Patrick Thierny’s worst accusations were one by one proven fraudulent. After ten bad years, Napoleon Chagnon’s name was more or less cleared. The question whether Napoleon Chagnon was guilty of criminal behavior has been answered and the answer is a firm no. The question that remains is: Why did the accusations stick so well? What made Napoleon Chagnon such a plausible villain? 

In 2000, Napoleon Chagnon had been controversial in anthropological circles for several decades. The origin of the controversies were the reports from Chagnon that the Yanomamö waged war, a lot of war. According to Chagnon’s calculations about 30 percent of Yanomamö men and 10 percent of women died from human violence. Chagnon asked the Yanomamö what the wars were about, and got the answer that they were about women

. The Yanomamö had the habit of stealing each others’ women for polygynous unions, people got angry and circles of revenge started.

In his autobiography Noble Savages in 2013, Napoleon Chagnon reports that other anthropologists objected strongly to his findings. It couldn’t be that the Yanomamö made war over women, they claimed, because humans only make war over resources. Surely the Yanomamö lacked meat! Still in 2014, Chagnon seemed to be a bit surprised over his colleagues’ fact resistance. The Yanomamö were obviously well-fed and they obviously made war, what was the issue?

Napoleon Chagnon was a great fieldworker and a very gifted writer. But he was not deeply into theory. I get the impression that he never understood how his observations smashed the foundation of the edifice of social science that had been so carefully built since the 19th century. 

What Chagnon reported about, was a people living in a pre-Malthusian condition. That condition simply doesn’t exist in the theoretical framework we have inherited from the 19th century. The 19th century was itself heavily Malthusian. The population expanded rapidly and people had to work hard and be creative to find ways to feed themselves. Wherever one looked in the 19th century, there were men and women extremely busy, and extremely preoccupied, with feeding themselves and their children.
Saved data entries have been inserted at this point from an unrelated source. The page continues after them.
-- ==== Sys2Proof/Certificates/Slice0/Obligations.lean ====
section
/-!
DEFINITION. The statements about the TFC-832 for the provers. Each names the rules of spec/ that it states, and says
where a clause is the model's own choice (with its log entry). They hold for every state unless a hypothesis says
otherwise; `Quiesced` says that no consequence is left over from an earlier command, as between any two commands.
-/

open Sys2Proof Sys2Proof.Machine

/-! ### The machine -/

/-- Commands are taken in the order they arrive (R187); with none waiting the model idles (its choice, log 2). -/
def Obligations.StepRunsTheFrontCommand : Prop :=
  (∀ (s : State) (c : Instr) (rest : List Instr), s.pending = c :: rest →
    step s = exec c { s with pending := rest }) ∧
  ∀ s : State, s.pending = [] → step s = .next s

/-- Every command completes in every state, and none touches the commands that wait behind it. That POWER_RESET keeps
them too is the model's choice (log 3). -/
def Obligations.EveryCommandCompletes : Prop :=
  ∀ (c : Instr) (s : State), ∃ t, exec c s = .next t ∧ t.pending = s.pending

/-- The values after power reset that spec/ states, table by table and block by block; that the transmitter is free is the
model's (log 44). The pin levels, and the interlock that follows them, are the model's choice (log 3) and stand in no
clause. -/
def Obligations.ResetValues : Prop :=
  (∀ u : Site, State.reset.siteEntry u = ⟨false, 0, 0, 0⟩) ∧
  (∀ n : Net, State.reset.netEntry n = ⟨0, Vector.replicate 4 0, .force, 0⟩) ∧
  (∀ x : Bus, State.reset.busEntry x = ⟨false, .measure, 0, 0, 0, .off⟩) ∧
  (∀ c : CardId, State.reset.cardEntry c = ⟨none, 0⟩) ∧
  (∀ i : Fin 32, State.reset.tables.scales[i] = ⟨0#16, 0, 0#32, 0⟩) ∧
  (∀ i : Fin 256, State.reset.tables.limits[i] = ⟨.record, 0#32, 0#32, 0, 0⟩) ∧
  (∀ i : Fin 80, State.reset.tables.disps[i] = ⟨0, .proceed, false⟩) ∧
  State.reset.tables.mark = ⟨false, 0, 0⟩ ∧
  (∀ (x : Bus) (p : Pt), State.reset.xp x p = ⟨.opn, 0, false⟩) ∧
  (∀ c : CardId, (State.reset.card c).pending = none ∧ (State.reset.card c).priority = [] ∧
    (State.reset.card c).ordinary = [] ∧ (State.reset.card c).nextTag = 0#8 ∧
    (State.reset.card c).rejectReason = none) ∧
  (∀ x : Bus, (State.reset.ctx x).state = .idle ∧ (State.reset.ctx x).queue = [] ∧ (State.reset.ctx x).step = none ∧
    (State.reset.ctx x).slot = none ∧ (State.reset.ctx x).endPending = none ∧ (State.reset.ctx x).takeTag = 0#8 ∧
    (State.reset.ctx x).source = .quiet ∧ (State.reset.ctx x).sweep.status = .none ∧
    (State.reset.ctx x).site = none ∧ (State.reset.ctx x).net = none ∧ (State.reset.ctx x).target = none ∧
    (State.reset.ctx x).inFlight = none ∧ (State.reset.ctx x).acc = [] ∧ (State.reset.ctx x).captured = none ∧
    (State.reset.ctx x).settleTimer = none ∧ (State.reset.ctx x).measureTimer = none ∧
    (State.reset.ctx x).request = none ∧ (State.reset.ctx x).resume = .none ∧ State.reset.tripped x = false) ∧
  State.reset.queue = ⟨[], 0, false, false⟩ ∧ State.reset.guard.rack = .safe .startup ∧
  (∀ b : Block, State.reset.blockPresence b = .unknown) ∧
  (∀ i : Fin 32, State.reset.guard.instTrips[i] = false) ∧
  (∀ u : Site, State.reset.supplyOn u = false ∧ State.reset.guard.arrival[u] = false ∧
    State.reset.guard.departure[u] = false ∧ State.reset.verdict u = ⟨.untested, 0, 0, 0, false⟩) ∧
  State.reset.panel.state = .none ∧ State.reset.panel.number = 0#8 ∧ State.reset.panel.foldPending = false ∧
  (∀ l : LaneId, (State.reset.lane l).state = .detect ∧ (State.reset.lane l).partner = .none ∧
    (State.reset.lane l).channels = 0 ∧ (State.reset.lane l).errors = 0 ∧ (State.reset.lane l).loss = .none ∧
    (State.reset.lane l).fault = .none) ∧
  State.reset.trunk = ⟨[], none, 0#16, 0#16, AttnSet.empty, none, false⟩ ∧ State.reset.markHigh = false

/-- POWER_RESET: SAFE with cause STARTUP, the interlock by the LID level, every table, record and context at its reset
value, no attention, no emergency frame, and each lane's first PROBE. That the pins keep their levels, and that the
commands behind it still wait, is the model's choice (log 3), that a frame being sent is cut off is the model's
(log 44), and so is the order of the PROBEs, from lane 0 to lane 7 (log 41). -/
def Obligations.PowerResetRestoresEverything : Prop :=
  ∀ s : State, ∃ t, exec .powerReset s = .next t ∧ t.guard.rack = .safe .startup ∧
    t.guard.interlock = (if s.guard.lidOpen then .opn else .waiting) ∧
    t.guard.lidOpen = s.guard.lidOpen ∧ t.guard.tripIn = s.guard.tripIn ∧ t.guard.fx = s.guard.fx ∧
    t.tables = State.reset.tables ∧ t.matrix = State.reset.matrix ∧ t.ctxs = State.reset.ctxs ∧
    t.queue = State.reset.queue ∧ t.panel = State.reset.panel ∧ t.lanes = State.reset.lanes ∧
    t.trunk = State.reset.trunk ∧ (∀ x : Bus, t.tripped x = false) ∧ t.markHigh = false ∧
    t.guard.instTrips = State.reset.guard.instTrips ∧ t.guard.presence = State.reset.guard.presence ∧
    t.guard.arrival = State.reset.guard.arrival ∧ t.guard.departure = State.reset.guard.departure ∧
    t.guard.supply = State.reset.guard.supply ∧
    t.out = allLanes.map (fun l => (l, LaneFrame.probe)) ∧ t.pending = s.pending

/-! ### The pins -/

/-- LID_OPENS: from any rack state the rack is SAFE with cause INTERLOCK and the interlock OPEN, GUARD is pending, no
context works, no source is live or going live, the step queues stand, the emergency open of every bus is made (R35),
and nothing else of the guard unit moves. Every context is left as the table of R88 has it (SafeLeaves; the model's there:
log 12 and log 15). A lid that is open already opens no further (the model's, log 1). -/
def Obligations.LidOpeningMakesTheRackSafe : Prop :=
  ∀ s : State,
    (s.guard.lidOpen = false → ∃ t, exec .lidOpens s = .next t ∧
      t.guard = { s.guard with rack := .safe .interlock, interlock := .opn, lidOpen := true } ∧
      LeavesStores s t ∧ t.trunk.attn.guard = true ∧ (∀ x : Bus, (t.ctx x).state.working = false) ∧
      (∀ x : Bus, (t.ctx x).queue = (s.ctx x).queue) ∧ (OpensFirst s → ∀ x : Bus, EmergencyOpened s t x) ∧
      (∀ x : Bus, (s.busEntry x).kind = .source → (t.ctx x).source ≠ .live ∧ (t.ctx x).source ≠ .goingLive) ∧
      (Quiesced s → ∀ x : Bus, SafeLeaves s t x)) ∧
    (s.guard.lidOpen = true → DoesNothing .lidOpens s)

/-- LID_CLOSES and LID_QUIET_TIMER_EXPIRY: OPEN to WAITING, WAITING to CLEAR, and GUARD for a CLEAR in SAFE. An event
whose premise does not hold is none (the model's, log 1). -/
def Obligations.LidClosesAndQuiets : Prop :=
  ∀ s : State,
    (s.guard.lidOpen = true → exec .lidCloses s = .next { s with
      out := [], guard := { s.guard with lidOpen := false, interlock := .waiting } }) ∧
    (s.guard.lidOpen = false → DoesNothing .lidCloses s) ∧
    (s.guard.interlock = .waiting → ∃ t, exec .lidQuietTimerExpiry s = .next t ∧
      SameBlocks { s with guard := { s.guard with interlock := .clear } } t ∧
      t.trunk.attn = { s.trunk.attn with guard := s.trunk.attn.guard || s.isSafe } ∧
      t.trunk.responses = s.trunk.responses) ∧
    (s.guard.interlock ≠ .waiting → DoesNothing .lidQuietTimerExpiry s)

/-- TRIP_IN_CHANGE, FX_CHANGE and TRIP: the level or trip state takes its value, exactly the enabled buses with a clear
flag whose selected source is then asserted trip, among those the event evaluates (R54, R55, R57), and a trip raises
GUARD. An event that repeats the value changes nothing (for the pins the model's, log 1). -/
def Obligations.GuardLinesTripTheirBuses : Prop :=
  ∀ (s : State) (v : Bool),
    (s.guard.tripIn ≠ v → ∃ t, exec (.tripInChange v) s = .next t ∧ LeavesStores s t ∧
      t.guard = { s.guard with tripIn := v, trips := t.guard.trips } ∧
      (∀ x : Bus, t.tripped x =
        (s.tripped x || ((s.busEntry x).enabled && (s.busEntry x).guardSource == .rackLine && v))) ∧
      ((∃ x : Bus, t.tripped x ≠ s.tripped x) → t.trunk.attn.guard = true)) ∧
    (s.guard.tripIn = v → DoesNothing (.tripInChange v) s) ∧
    (∀ n : Fin 4, s.guard.fx[n] ≠ v → ∃ t, exec (.fxChange n v) s = .next t ∧ LeavesStores s t ∧
      t.guard = { s.guard with fx := s.guard.fx.set n v, trips := t.guard.trips } ∧
      (∀ x : Bus, t.tripped x =
        (s.tripped x || ((s.busEntry x).enabled && (s.busEntry x).guardSource == .fixture n && v))) ∧
      ((∃ x : Bus, t.tripped x ≠ s.tripped x) → t.trunk.attn.guard = true)) ∧
    (∀ n : Fin 4, s.guard.fx[n] = v → DoesNothing (.fxChange n v) s) ∧
    ∀ (l : LaneId) (ch : Chan), s.laneHasInstrument l = true → ch.val < (s.lane l).channels.val →
      (s.guard.instTrips[tripNo l ch] = v → OnlyCountsGood (.trip l (byte ch.val) (yesNo v)) s l) ∧
      (s.guard.instTrips[tripNo l ch] ≠ v → ∃ t, exec (.trip l (byte ch.val) (yesNo v)) s = .next t ∧
        t.tables = s.tables ∧
        t.guard = { s.guard with instTrips := s.guard.instTrips.set (tripNo l ch) v, trips := t.guard.trips } ∧
        (∀ x : Bus, t.tripped x =
          (s.tripped x || ((s.busEntry x).enabled && (s.busEntry x).lane == l && (s.busEntry x).channel == ch &&
            asserted { s with guard := { s.guard with instTrips := s.guard.instTrips.set (tripNo l ch) v } } x))) ∧
        ((∃ x : Bus, t.tripped x ≠ s.tripped x) → t.trunk.attn.guard = true))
So that was what most 19th century thinkers thought of human nature: Man’s life centered around making a living. For the lower classes, the opportunity to eat. For the higher classes, the mysterious drive to amass unlimited material resources.

When Napoleon Chagnon told his Marxist colleagues that the Yanomamö made war over women, the Marxists faced a choice: Either revise the whole foundation of what they thought they knew about humanity. Or declare that Chagnon must have gotten something wrong. They chose the latter. 

As time went by, evidence for Chagnon’s claims became too overwhelming to ignore for most anthropologists. Numerous other anthropologists came to the same conclusions as Chagnon, both before and after his work. From Australia to Papua New Guinea to South America, the same phenomenon has been observed: Men kill each other at high rates in conflicts that center around the distribution of women. 

But the acceptance of those observations have come slowly and gradually. There never was a moment when the scientific community got the information about the pre-Malthusian state of primitive societies and rewrote their history of humanity as a result. 

The obvious reason why the Yanomamö didn’t reach a Malthusian condition was their high level of violence. The Yanomamö simply killed each other efficiently enough to keep populations down. In practice they ran into violent neighbors long before they ran out of land to farm och game to hunt. For security reasons they had to leave large swathes of land as buffers between villages. These buffer lands made excellent hunting and foraging grounds, which helped feed the population, but any tribe that settled these lands more permanently would most probably be raided and killed by neighboring villages.

That degree of food affluence made Yanomamö men prioritize differently than people in Malthusian societies. In Malthusian societies, men fight over resources to feed their children. In the pre-Malthusian society of the Yanomamö, men fought over women to make children. With abundant resources, the women could provide for the children mostly by themselves. The men’s focus was instead to protect their women from other men. And to obtain other men’s women for themselves.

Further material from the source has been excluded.